Montag, 28. März 2022

Feuerwerk und Wassereimer


 

 

Wissen Kinder, was für sie gut ist? Sie wissen es entsprechend ihrem Erfahrungs- und Bewertungshorizont, wie das bei jedem Menschen der Fall ist. Beispiel Kind: Es will einen Weihnachtsbaum anzünden, um sich an der erhofften Wirkung (Feuerwerk) zu erfreuen. Und hat Vorsorge für den Notfall getroffen (Wassereimer).

Beispiel Erwachsener: Er will ein Atomkraftwerk bauen, um sich an der erhofften Wirkung (Energiegewinn) zu erfreuen. Und hat Vorsorge für den Notfall getroffen (Katastrophenplan).

Aus ihrer Sicht wissen sie, was für sie gut ist. Ich bin da oft ganz anderer Meinung, aus meiner Erfahrung und Bewertung heraus. Ihr subjektives Wissen ist meinem subjektiven Wissen jedoch stets gleichrangig – denn objektives Wissen existiert überhaupt nicht.

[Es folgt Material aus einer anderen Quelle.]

-- ==== Sys2Proof/Machine/State.lean ====
section
/-! DEFINITION. The state of the VL9440: every register, memory, queue, counter, mode and pin the spec names, as plain
data. Registers are held by die and word offset; structured units have a record each. Where a map's key is said to be
built from indices, the widest index comes first. -/

namespace Sys2Proof.Machine

/-- The ten device states (R154). -/
inductive DevState where
  | off | por | selftest | safeTalk | blank | loading | backoff | releasing | user | secureHalt
deriving DecidableEq, Repr, Inhabited

/-- The fuse groups of the device (R594). -/
structure Fuses where
  level : Nat := 0
  nextLevel : Nat := 0
  ownerHash : BitVec 384 := 0
  deviceKey : BitVec 256 := 0
  authLocked : BitVec 10 := 0
  authSealed : BitVec 10 := 0
  epoch : Nat := 0
  uid : BitVec 72 := 0
deriving DecidableEq, Repr, Inhabited

/-! ### Network on chip (chapter 6) -/

/-- A flit's six words and 24 check bits, four per word from word 0 up (R193). -/
structure Flit where
  w0 : W36 := 0
  w1 : W36 := 0
  w2 : W36 := 0
  w3 : W36 := 0
  w4 : W36 := 0
  w5 : W36 := 0
  chk : BitVec 24 := 0
deriving DecidableEq, Repr, Inhabited

/-- A flit in the network: the router it reaches next, the port it arrives by (0 N, 1 E, 2 S, 3 W; 4 to 7 a local port,
8 made by the router itself), and its age (R196). -/
structure Flight where
  flit : Flit := {}
  router : Nat := 0
  inPort : Nat := 0
  age : Nat := 0
deriving DecidableEq, Repr, Inhabited

/-- Who submitted a packet, so that its failure and its responses reach the right engine. -/
inductive Origin where
  | plain
  | dma (chan : Nat)
  | fabSlot (q slot : Nat)
  | drone (port : Nat)
  | forward (home tpl : Nat)
  | dispatch (worker : Nat)
  | emit (serial : Nat)
deriving DecidableEq, Repr, Inhabited

/-- The four payload words of a flit and its POISON bit. -/
structure Payload where
  w2 : W36 := 0
  w3 : W36 := 0
  w4 : W36 := 0
  w5 : W36 := 0
  poison : Bool := false
deriving DecidableEq, Repr, Inhabited

/-- A packet submitted by an endpoint and not yet sent: destination device, router and port, type, flow, payloads, and the
number of response flits it will bring back (R202). -/
structure Packet where
  dev : Nat := 0
  router : Nat := 0
  port : Nat := 0
  typ : Nat := 0
  flow : Nat := 0
  body : List Payload := []
  resp : Nat := 0
  origin : Origin := .plain
deriving DecidableEq, Repr, Inhabited

/-- A sent packet whose confirmation is outstanding; `old` marks one that a deferred port setting waits for (R202, R216, R219,
R225). -/
structure SentPacket where
  flits : List Flit := []
  unsent : Nat := 0
  key : Nat := 0
  resp : Nat := 0
  got : Nat := 0
  rseq : Nat := 0
  origin : Origin := .plain
  retries : Nat := 0
  wakes : Nat := 0
  refused : Bool := false
  old : Bool := false
deriving DecidableEq, Repr, Inhabited

/-- A stream a port sends on: whether it is open, the next sequence, the time of its last confirmation, and whether a failure
makes it open again before it carries more (R209, R216, R220). -/
structure TxStream where
  opened : Bool := false
  next : Nat := 0
  lastConf : Nat := 0
  everConf : Bool := false
  broken : Bool := false
deriving DecidableEq, Repr, Inhabited

/-- A delivered request packet as the stream table records it (R210, R217): first and last sequence, confirmation status. -/
structure Delivered where
  first : Nat := 0
  last : Nat := 0
  status : Nat := 0
  confirmed : Bool := false
deriving DecidableEq, Repr, Inhabited

/-- An entry of an ejection port's stream table (R210); key is the stream's key at this port, `advanced` when its expected sequence
last changed, `bad` whether it fails its check (R496). -/
structure RxEntry where
  key : Nat := 0
  expect : Nat := 0
  lastArr : Nat := 0
  advanced : Nat := 0
  start : Nat := 0
  recent : List Delivered := []
  bad : Bool := false
deriving DecidableEq, Repr, Inhabited

/-- A flit in a reorder buffer, with its stream's key and arrival time (R211). -/
structure Held where
  key : Nat := 0
  seq : Nat := 0
  flit : Flit := {}
  since : Nat := 0
deriving DecidableEq, Repr, Inhabited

Dem zuzustimmen – dass es keine Objektivität der Erkenntnis gibt – ist natürlich nicht jedermanns Sache. Es ist jedoch meine Überzeugung, sie gründet in dem postmodernen Paradigma der Gleichwertigkeit. Und wenn ich auch allemal meinem Wissen verpflichtet bin und dies notfalls durchsetze – so steht es mithin nicht über dem Wissen eines Kindes und verdrängt nicht meinen Respekt davor, dass jedes Kind wie jeder Mensch sehr wohl weiß, was für es gut ist.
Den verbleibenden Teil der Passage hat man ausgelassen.